HOKOME refers to the project of Fraunhofer IWS and four other Fraunhofer institutes to develop highly productive and cost-efficient fabrication processes for fuel cell stacks. Leading international vehicle manufacturers have adopted the use of hydrogen as a CO2-free energy source as an integral part of their strategy. By contrast, the production costs for bipolar plates (BPP) and membrane electrode assemblies (MEA) – the two main components of fuel cell stacks – have been high so far. The research project is addressing this issue and promotes the advanced development of roll-to-roll (R2R) coating technologies suitable for industrial use, as well as the necessary forming and joining processes. These are to replace the discontinuous batch production of individual parts currently in use. The aim is to achieve a significant cost reduction of up to 50 percent. HOKOME thus represents a project that is unique on the market and is of significant interest for sustainable mobile applications, for example in trucks, buses and other vehicles that in particular have to cover long distances.

H2 D – Additively manufactured BBP prototypes made of titanium grade 1.

Powder bed additively manufactured BBP prototypes to be used in simulation models for flow-field optimization.
© Fraunhofer IWS Dresden
Powder bed additively manufactured BBP prototypes to be used in simulation models for flow-field optimization.

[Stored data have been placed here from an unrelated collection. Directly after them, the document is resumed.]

/-- A slot of a direction sends or receives nothing, without a ramp: outside the mask, or in a pair muted as non-audio (R408, R409). -/
def State.audCut (s : State) (p d : Nat) (x : AudDir) (i : Nat) : Bool :=
  !x.mask.testBit i || (!s.bit (AUD_D_CFG p d) AUD_D_CFG_NA_ACTION && (tabGet x.pairs {} (i / 2)).on)

/-- Every slot's gain heads for what mask, mute, stop and underrun ask (R405, R407). -/
def State.audRetarget (s : State) (p d : Nat) : State :=
  let x := s.audDir p d
  let under := d = 1 && bitOf (s.rd (AUD_D_STATUS p d)) 0
  let n := s.audRampLen p
  let ramps := (List.range (s.audSlots p)).foldl (fun t i =>
    let r := tabGet t {} i
    let up := !x.stopping && !under && !bitOf (s.rd (AUD_D_MUTE p d)) i
    tabSet t {} i (if s.audCut p d x i then {} else r.toward up n)) x.ramps
  s.setAudDir p d { x with ramps := ramps }

/-! ### Stamps (R403) -/

/-- The stamp entry of a block. -/
def State.audStamp (s : State) (p d : Nat) (b : AudBlock) : State :=
  let e := b.num % 256 * 4
  (((s.wr (AUD_D_STAMP p d e) (w32 b.num)).wr (AUD_D_STAMP p d (e + 1)) b.ns).wr (AUD_D_STAMP p d (e + 2)) (w32 (b.mask % 65536 + 65536 * b.flags))).wr
    (AUD_D_STAMP p d (e + 3)) (w32 (b.frac % 256))

/-- FLAGS are added to the block in progress. -/
def State.audFlag (s : State) (p d fl : Nat) : State :=
  let x := s.audDir p d
  let b := { x.blk with flags := x.blk.flags ||| fl }
  if fl = 0 then s else (s.setAudDir p d { x with blk := b }).audStamp p d b

/-- The ring place of a block (R401). -/
def State.audPlace (s : State) (p d b : Nat) : Nat :=
  s.rd64 (AUD_D_ADDR_LO p d) (AUD_D_ADDR_HI p d) + b % 2 ^ s.fld (AUD_D_CFG p d) AUD_D_CFG_RING_LOG * (256 * s.audSlots p)

/-- A block lost or played as zeros under delayed service (R404). -/
def State.audBlockLost (s : State) (p d : Nat) : State := (s.inc (AUD_D_LOST_CNT p d)).raiseOnce 872 p (audBid p)

/-! ### Non-audio payload (R409) -/

/-- Channel status of a slot takes one frame. -/
def ChanStat.step (c : ChanStat) (w : Word) : ChanStat :=
  let pos := if bitOf w 3 then 0 else min 192 (c.pos + 1)
  let cur := if pos = 0 then false else if pos = 1 then bitOf w 2 else c.cur
  ⟨pos, cur, if pos = 191 then cur else c.last⟩

/-- Detection on one pair of a frame as it crosses the balls. -/
def State.audPair (s : State) (p d : Nat) (f : List Word) (i : Nat) : State :=
  let a := f.getD (2 * i) 0
  let b := f.getD (2 * i + 1) 0
  let x := s.audDir p d
  let cs := if s.bit (AUD_D_CFG p d) AUD_D_CFG_CS_EN then
      tabSet (tabSet x.cs {} (2 * i) ((tabGet x.cs {} (2 * i)).step a)) {} (2 * i + 1) ((tabGet x.cs {} (2 * i + 1)).step b)
    else []
  let bad := (tabGet cs {} (2 * i)).last || (tabGet cs {} (2 * i + 1)).last
  let pre := a >>> 16 == 0xF872 && b >>> 16 == 0x4E1F
  let q := tabGet x.pairs {} i
  let put (q : NaPair) : State := s.setAudDir p d { x with cs := cs, pairs := tabSet x.pairs {} i q }
  if q.on then
    let n := if pre then 0 else q.since + 1
    if 4096 ≤ n && !bad then
      let s := put {}
      ((s.setFld (AUD_D_NA_PAIRS p d) ⟨i, i⟩ 0).raise 871 (audBid p)).audRetarget p d
    else put { q with since := n }
  else if pre || bad then
    let s := put ⟨true, 0⟩
    ((s.setFld (AUD_D_NA_PAIRS p d) ⟨i, i⟩ 1).raise 870 (audBid p) [w32 p, w32 d, w32 i]).audRetarget p d
  else put q

/-- A frame of a direction: detection, gains, and the next step of every ramp. -/
def State.audFrame (s : State) (p d : Nat) (f : List Word) : State × List Word :=
  let n := s.audSlots p
  let s := (List.range (n / 2)).foldl (fun s i => s.audPair p d f i) s
  let x := s.audDir p d
  let out := (List.range n).map (fun i => if s.audCut p d x i then 0 else scaleSample (f.getD i 0) (tabGet x.ramps {} i).gain)
  let ramping := (List.range n).any (fun i => let r := tabGet x.ramps {} i; r.k < r.n && !s.audCut p d x i)
  let na := !s.bit (AUD_D_CFG p d) AUD_D_CFG_NA_ACTION && x.pairs.any (·.2.on)
  let ramps := (List.range n).foldl (fun t i => tabSet t {} i (tabGet t {} i).next) x.ramps
  ((s.setAudDir p d { x with ramps := ramps }).audFlag p d (8 * b2n ramping + 16 * b2n na), out)

/-! ### Receive (R402, R404) -/

/-- A received block is written to its ring, and its sound reaches the recording channels. -/
def State.audWriteBlock (s : State) (p : Nat) (b : AudBlock) : State :=
  let s := s.memWrite (s.audPlace p 0 b.num) (wordsBytes (b.frames.flatMap (fun f => f)))
  let s := s.wr (AUD_D_WP p 0) (w32 (b.num + 1))
  let on (f : List Word) : List Word := f.zipIdx.filterMap (fun e => if b.mask.testBit e.2 then some e.1 else none)
  s.recSound p b.ns b.frac (s.audFs p) (b.frames.map on)

/-- A receive block completes: written with those that wait, or the oldest is lost as a third completes unwritten. -/
def State.audBlockDone (s : State) (p : Nat) (serve : Bool) : State :=
  let x := s.audDir p 0
  let all := x.wait ++ [x.blk]
  if serve then all.foldl (fun s b => s.audWriteBlock p b) (s.setAudDir p 0 { x with wait := [] })
  else match all with
    | a :: b :: c :: rest =>
      ((s.setAudDir p 0 { x with wait := b :: c :: rest }).audStamp p 0 { a with flags := a.flags ||| 1 }).audBlockLost p 0
    | l => s.setAudDir p 0 { x with wait := l }

/-- The received words of the frame that ends. -/
def State.audRxEnd (s : State) (p : Nat) (rx : List Word) (serve : Bool) : State :=
  if !(s.audDir p 0).active then s
  else
    let (s, out) := s.audFrame p 0 rx
    let x := s.audDir p 0
    let s := s.setAudDir p 0 { x with blk := { x.blk with frames := x.blk.frames ++ [out] } }
    let s := s.embedFrame p (out.zipIdx.map (fun e => if x.mask.testBit e.2 then e.1 else 0))
    if (s.audOf p).frame = 63 then s.audBlockDone p serve else s

/-! ### Frames and blocks begin (R402, R407, R408) -/

/-- A mask that was written more than 2 ticks before this frame sync applies (R408). -/
def State.audMaskApply (s : State) (p d : Nat) : State :=
  let x := s.audDir p d
  match x.pend with
  | some (v, at_) =>
    if s.ticks - at_ ≤ 2 then s
    else
      let s := (s.setAudDir p d { x with mask := v, pend := none }).setFld (AUD_D_STATUS p d) ⟨1, 1⟩ 0
      ((s.wr (AUD_D_MASK_STAMP p d) s.ns).raise 866 (audBid p) [w32 p, w32 d, s.ns]).audRetarget p d
  | none => s

/-- A transmit block starts (R404, R407): its lead rule, and the words it plays. -/
def State.audTxStart (s : State) (p : Nat) (fetched : Bool) : State :=
  let x := s.audDir p 1
  let b := x.blk.num
  let wp := (s.rd (AUD_D_WP p 1)).toNat
  let under := bitOf (s.rd (AUD_D_STATUS p 1)) 0
  let short := decide (wp < b + s.audLead p)
  let s := if x.stopping then s
    else if short && !under then
      (((s.setFld (AUD_D_STATUS p 1) ⟨0, 0⟩ 1).inc (AUD_D_UNDERRUN_CNT p 1)).raise 867 (audBid p)).audRetarget p 1
    else if !short && under then ((s.setFld (AUD_D_STATUS p 1) ⟨0, 0⟩ 0).raise 868 (audBid p)).audRetarget p 1
    else s
  let s := if bitOf (s.rd (AUD_D_STATUS p 1)) 0 then s.audFlag p 1 4 else s
  let late := decide (b < wp) && !fetched
  let n := s.audSlots p
  let data := if b < wp && fetched then bytesWords (s.memRead (s.audPlace p 1 b) (256 * n)) else []
  let x := s.audDir p 1
  let s := s.setAudDir p 1 { x with blk := { x.blk with frames := (List.range 64).map (fun k => (data.drop (k * n)).take n) } }
  if late then (s.audFlag p 1 1).audBlockLost p 1 else s

/-- A block of a moving direction begins. -/
def State.audBlockStart (s : State) (p d : Nat) (fetched : Bool) : State :=
  let a := s.audOf p
  let x := s.audDir p d
  let blk : AudBlock := { num := a.block, ns := s.ns, frac := s.frac.toNat / 16777216, mask := x.mask, flags := 2 * b2n a.disc }
  let s := (s.setAudDir p d { x with blk := blk }).wr (AUD_D_BLOCK p d) (w32 a.block)
  let s := s.audStamp p d blk
  if d = 1 then s.audTxStart p fetched else s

In cooperation with 23 Fraunhofer institutes Fraunhofer IWS participates in the research project H2 D. The scientists are promoting the sustainable and future-proof development of a modern hydrogen economy in Germany and thereby also addressing international dimensions. One of the four key areas of the project focuses on the cost-effective production of hydrogen by means of electrolysis. Fraunhofer IWS scientists support the project by producing bipolar plates (BPP) made of the particularly pure material titanium grade 1 in a powder bed process. Using additive manufacturing, complex and simultaneously filigree column geometries of only a few micrometers can be realized for alternative BPP designs. The suitability of the prototypes for PEM electrolyzers can subsequently be visualized by flow field analyses, which provide information about the uniform distribution of the flow velocity within the BPP. The added value of additive manufacturing is obvious: Prototypes can be produced quickly and without additional tools.